LİSÂN-I HÂL
Son aforizmada (Eskiden’de) sorduğum “o şey” üzerine, “lisân-ı hâl” cevabı geldi, ben de bu kısa yazıyı lisan-ı hâle ayırdım.
Lisân, malûm dil; hâl de davranış, tutum, tavır. Hâl kelimesi, fiil olarak kullanılırsa, değişmek, dönüşmek anlamına gelir. O zaman, lisân-ı hâl de değişir, dönüşür; sabit değildir. O zaman, bu değişimi, dönüşümü, “istikrarlı, tutarlı” kılmak ve “kemâle taşımak” çook önemlidir.

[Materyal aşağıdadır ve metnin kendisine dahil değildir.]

theorem bulkLoop_delivers (left pos k : Nat) (buf : List Byte) (s : State) :
    BulkDelivers left pos k buf s (bulkLoop left pos k buf s) := by
  induction left generalizing pos k buf s with
  | zero => exact bulkDelivers_nothing pos buf rfl ⟨rfl, .inl rfl⟩
  | succ left ih =>
    obtain ⟨⟨a, t⟩, hread⟩ : ∃ p, read s = p := ⟨_, rfl⟩
    have hanswers := read_answers hread
    unfold bulkLoop
    rw [hread]
    cases a with
    | byte b => exact (ih (pos + 1) (k + 1) (buf.set pos b) t).cons hanswers.1
    | endOfStream =>
      obtain ⟨he, hout, _⟩ := hanswers
      refine bulkDelivers_nothing pos buf hout ?_
      split
      · exact ⟨‹_›, rfl, he⟩
      · exact ⟨rfl, .inr ⟨Nat.pos_of_ne_zero ‹_›, he⟩⟩
    | raised f =>
      obtain ⟨hf, hout⟩ := hanswers
      exact bulkDelivers_nothing pos buf hout hf
    | count j => exact hanswers.elim
    | noAnswer => exact bulkDelivers_nothing pos buf hanswers trivial

theorem badReadArgs_false {buf : List Byte} {off len : Int} (h : badReadArgs buf off len = false) :
    0 ≤ off ∧ 0 ≤ len ∧ off + len ≤ buf.length := by
  simpa only [badReadArgs, Bool.or_eq_false_iff, decide_eq_false_iff_not, not_lt, and_assoc] using h

section
variable {s : State} (hf : s.fault = none)
include hf

theorem bulkReadWith_badArgs {buf : List Byte} {off len : Int} (c : Nat) (h : badReadArgs buf off len = true) :
    bulkReadWith c buf off len s = (.raised ⟨.usage, .u02⟩, buf, raise s .u02) := by
  simp only [bulkReadWith, hf, h, if_true]

theorem bulkReadWith_zero {buf : List Byte} {off : Int} (c : Nat) (h : badReadArgs buf off 0 = false) :
    bulkReadWith c buf off 0 s = (.count 0, buf, s) := by
  simp only [bulkReadWith, hf, h, Bool.false_eq_true, if_false, if_true]

theorem bulkReadWith_inRange {buf : List Byte} {off len : Int} (c : Nat) (h : badReadArgs buf off len = false)
    (hlen : len ≠ 0) : bulkReadWith c buf off len s = bulkLoop c off.toNat 0 buf s := by
  simp only [bulkReadWith, hf, h, hlen, Bool.false_eq_true, if_false]

end

/-- A bulk read that does not reach its draw counts none (log 11). -/
theorem bulkRead_undrawn {buf : List Byte} {off len : Int} {s : State} (h : takesDraw buf off len s = false) :
    bulkRead buf off len s = bulkReadWith (bulkChunk len.toNat s) buf off len s := by
  rw [bulkRead, h]
  rfl

/-- A bulk read that reaches its draw counts it (log 11). -/
theorem bulkRead_drawn {buf : List Byte} {off len : Int} {s : State} (h : takesDraw buf off len s = true) :
    bulkRead buf off len s = bulkReadWith (bulkChunk len.toNat s) buf off len { s with draws := s.draws + 1 } := by
  rw [bulkRead, h]
  rfl

/-- The draw is from 1 to the length (R8). -/
theorem bulkChunk_bounds {len : Nat} (s : State) (h : 0 < len) : 1 ≤ bulkChunk len s ∧ bulkChunk len s ≤ len := by
  have hdraw := Nat.mod_lt (Config.bulkDraw s.draws) h
  rw [bulkChunk]
  omega

/-- Settles O60: the arguments decide whether the loop is reached, and the loop stores what `OUT` grows by. -/
theorem bulkReadDelivers : Obligations.BulkReadDelivers := by
  refine ⟨fun buf off len s hf => ⟨fun hbad => ?_, fun hok hlen => ?_⟩,
    fun c buf buf' off len s t a hf hread => ⟨fun hbad => ?_, fun hok hlen => ?_, fun hok hc hcl => ?_⟩⟩
  · refine ⟨_, bulkRead_undrawn ?_⟩
    rcases hbad with hbad | rfl
    · simp [takesDraw, hbad]
    · simp [takesDraw]
  · obtain ⟨_, hnonneg, _⟩ := badReadArgs_false hok
    obtain ⟨h1, hmax⟩ := bulkChunk_bounds s (len := len.toNat) (by omega)
    refine ⟨_, h1, by omega, bulkRead_drawn ?_⟩
    simp [takesDraw, faulted, hf, hok, hlen]
  · rw [bulkReadWith_badArgs hf c hbad] at hread
    cases hread
    exact ⟨rfl, rfl, rfl, rfl, rfl⟩
  · subst hlen
    rw [bulkReadWith_zero hf c hok] at hread
    cases hread
    exact ⟨rfl, rfl, rfl⟩
  · obtain ⟨hoff, _, hroom⟩ := badReadArgs_false hok
    obtain ⟨bs, hout, hbs, hstored, ha⟩ := bulkLoop_delivers c off.toNat 0 buf s
    rw [bulkReadWith_inRange hf c hok (by omega)] at hread
    rw [hread] at hout hstored ha
    obtain ⟨hsize, hcells⟩ := hstored (by omega)
    refine ⟨bs, hout, hbs, hsize, hcells, ?_, ?_, ?_⟩
    · rintro k rfl
      obtain ⟨hk, hends⟩ := ha
      rw [Nat.zero_add] at hk
      refine ⟨hk, by omega, fun hshort => ?_⟩
      exact (hends.resolve_left (by omega)).2
    · rintro rfl
      obtain ⟨_, hnone, he⟩ := ha
      exact ⟨hnone, he⟩
    · rintro f rfl
      exact ha

end Sys2Proof.Machine

/-! SUPPORT. Termination (R281): no engine step leaves a state of the invariant without an answer, and an internal one
lowers the measure. -/

namespace Sys2Proof.Machine

/-! ### The engine step -/

theorem inv_engineStep {s t : State} (hinv : Inv s) (h : engineStep s = .next t) : Inv t :=
  engineStep_keeps h (fun _ => inv_step hinv) fun _ _ hu _ => inv_step hu

/-- From a state of the invariant an engine step has a next state, or raises the recorded fault again. -/
theorem engineStep_isSafe {s : State} (hinv : Inv s) :
    (∃ t, engineStep s = .next t) ∨ ∃ f, engineStep s = .fault (.recorded f) := by
  by_cases hnext : ∃ t, engineStep s = .next t
  · exact .inl hnext
  obtain ⟨u, hu, he⟩ := engineStep_stops (not_exists.mp hnext) (fun _ => inv_step hinv) fun _ _ hu _ => inv_step hu
  have hsafe := (noStepReadsMissingValue u (hu.elim (· ▸ hinv) And.left)).1
  rw [← he] at hsafe
  cases ho : engineStep s with
  | next t => exact .inl ⟨t, rfl⟩
  | fault f =>
    cases f with
    | recorded f => exact .inr ⟨f, rfl⟩
    | unwrittenRing | unwrittenLiteral | payloadEnd => rw [ho] at hsafe; cases hsafe
  | refused r => rw [ho] at hsafe; cases hsafe

/-- An internal engine step lowers R281's measure: its first step does, and the steps after it do not raise it. -/
theorem workBound_engineStep_lt {s t : State} (hinv : Inv s) (h : engineStep s = .next t)
    (hr : resultOf s t = .internal) : workBound t < workBound s := by
  have hsays := engineStep_result h
  rw [hr] at hsays
  obtain ⟨he, hout, hf⟩ := hsays
  have hkept := engineStep_keeps (P := fun u => Inv u ∧ (u.out = s.out → Lowers s u)) h
    (fun u hu => ⟨inv_step hinv hu, fun ho => lowers_step hinv hu he ho⟩) fun u v ⟨hu, hlow⟩ hp hv => by
      refine ⟨inv_step hu hv, fun ho hvf => ?_⟩
      have hvu := step_busy_out hp hv
      obtain ⟨huf, ⟨_, rfl⟩ | ⟨hue, _⟩⟩ := step_cases hv
      · exact hlow ho hvf
      · exact (lowers_step hu hv hue hvu hvf).trans (hlow (hvu.symm.trans ho) huf)
  exact hkept.2 hout hf

/-! ### The host calls -/

/-- With more engine steps than the measure the loop of R278 answers, and leaves a state of the invariant. -/
theorem readLoop_terminates {n : Nat} {s : State} (hinv : Inv s) (hn : workBound s < n) :
    (readLoop n s).1 ≠ .noAnswer ∧ Inv (readLoop n s).2 := by
  induction n generalizing s with
  | zero => exact absurd hn (Nat.not_lt_zero _)
  | succ n ih =>
    rcases engineStep_isSafe hinv with ⟨t, ht⟩ | ⟨f, hf⟩
    · have hnext := inv_engineStep hinv ht
      cases hr : resultOf s t with
      | internal =>
        have hlt := workBound_engineStep_lt hinv ht hr
        rw [readLoop_internal ht hr]
        exact ih hnext (by omega)
      | byte | eos | raised =>
        simp only [readLoop, ht, hr]
        exact ⟨nofun, hnext⟩
    · simp only [readLoop, hf]
      exact ⟨nofun, hinv⟩

theorem read_terminates {s : State} (hinv : Inv s) : (read s).1 ≠ .noAnswer ∧ Inv (read s).2 :=
  readLoop_terminates hinv (Nat.lt_succ_self _)

theorem bulkLoop_ne_noAnswer (left pos k : Nat) (buf : List Byte) {s : State} (hinv : Inv s) :
    (bulkLoop left pos k buf s).1 ≠ .noAnswer := by
  induction left generalizing pos k buf s with
  | zero => nofun
  | succ left ih =>
    obtain ⟨hanswer, hnext⟩ := read_terminates hinv
    unfold bulkLoop
    obtain ⟨⟨a, t⟩, hread⟩ : ∃ p, read s = p := ⟨_, rfl⟩
    rw [hread] at hanswer hnext ⊢
    cases a with
    | byte b => exact ih _ _ _ hnext
    | endOfStream => simp only; split <;> nofun
    | count | raised => nofun
    | noAnswer => exact absurd rfl hanswer

theorem bulkReadWith_ne_noAnswer (c : Nat) (buf : List Byte) (off len : Int) {s : State} (hinv : Inv s) :
    (bulkReadWith c buf off len s).1 ≠ .noAnswer := by
  unfold bulkReadWith
  split
  · nofun
  split
  · nofun
  split
  · nofun
  · exact bulkLoop_ne_noAnswer _ _ _ _ hinv

/-- The invariant is not about the draws counted (log 11). -/
theorem inv_draws {s : State} (h : Inv s) (n : Nat) : Inv { s with draws := n } :=
  { h with
    block := { h.block with }
    vlc := { h.vlc with }
    ranges := { h.ranges with } }

/-- A bulk read in range with a byte wanted answers a count from 1 to its draw, EndOfStream or a fault (R279). -/
theorem bulkReadWith_answers_inRange {s : State} {c : Nat} {buf : List Byte} {off len : Int} (hinv : Inv s)
    (hok : badReadArgs buf off len = false) (hlen : len ≠ 0) (hc : 1 ≤ c) :
    (∃ k, 1 ≤ k ∧ k ≤ c ∧ (bulkReadWith c buf off len s).1 = .count k) ∨
    (bulkReadWith c buf off len s).1 = .endOfStream ∨
    ∃ f, (bulkReadWith c buf off len s).1 = .raised f := by
  cases hf : s.fault with
  | some f => exact .inr (.inr ⟨f, by simp only [bulkReadWith, hf]⟩)
  | none =>
    have hne := bulkLoop_ne_noAnswer c off.toNat 0 buf hinv
    obtain ⟨bs, _, hbs, _, ha⟩ := bulkLoop_delivers c off.toNat 0 buf s
    rw [bulkReadWith_inRange hf c hok hlen]
    cases hans : (bulkLoop c off.toNat 0 buf s).1 with
    | count k =>
      rw [hans] at ha
      obtain ⟨hk, hends⟩ := ha
      exact .inl ⟨k, by omega, by omega, rfl⟩
    | endOfStream => exact .inr (.inl rfl)
    | raised f => exact .inr (.inr ⟨f, rfl⟩)
    | byte b => rw [hans] at ha; exact ha.elim
    | noAnswer => exact absurd hans hne

/-- Settles O58: an internal engine step lowers the measure that bounds `read`'s loop, and a bulk read is its reads. -/
theorem everyReadAnswers : Obligations.EveryReadAnswers :=
  ⟨fun _ _ => workBound_engineStep_lt, fun _ hinv => (read_terminates hinv).1, fun _ c buf off len hinv =>
    ⟨bulkReadWith_ne_noAnswer c buf off len hinv, bulkReadWith_ne_noAnswer _ buf off len (inv_draws hinv _),
      bulkReadWith_answers_inRange hinv⟩⟩

end Sys2Proof.Machine

/-! SUPPORT. Construction (R284): the parameters it accepts, and the invariant of the reset state (R330). -/

namespace Sys2Proof.Machine

/-- The accepted ring sizes (R6, R284). -/
theorem legalRingSize_iff (n : Nat) : (isPowerOfTwo n = true ∧ 2 ≤ n) ↔ ∃ k, 1 ≤ k ∧ n = 2 ^ k := by
  constructor
  · rintro ⟨hpow, h2⟩
    exact ⟨Nat.log2 n, (Nat.le_log2 (by omega)).mpr h2, eq_of_beq hpow⟩
  · rintro ⟨k, hk, rfl⟩
    constructor
    · rw [isPowerOfTwo, Nat.log2_two_pow, beq_self_eq_true]
    · exact Nat.pow_le_pow_right Nat.two_pos hk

Sözü de bir eylem olarak alırsak, normal lisân ile lisân-ı hâlin farkı nedir, sorusunu sorabiliriz. Sözde yalan olur da lisân-ı hâlde yalan olmaz mı = davranışlarımız (= hâl, tutum ve tavırlarımız) “sahte ve yapmacık” olmaz mı?!.
Olur, olabilir.
O zaman çözüm ne, ne yapmak gerekir?!.
İş, ihlâsa = samimiyete (= ittikâ’ya = taqvâ’ya) varıyor, çözüm, ihlâsta = samimiyette; o ihlâsı = samimiyeti de kişinin kendi ve Rabbi biliyor.
Kitâb, Kitâb’ın başkaları için değil (sadece) “muttaqîler için hidâyet” (= hüden lil mütteqîn, 2/2) olduğunu söylemesi, demek ki boşuna değil.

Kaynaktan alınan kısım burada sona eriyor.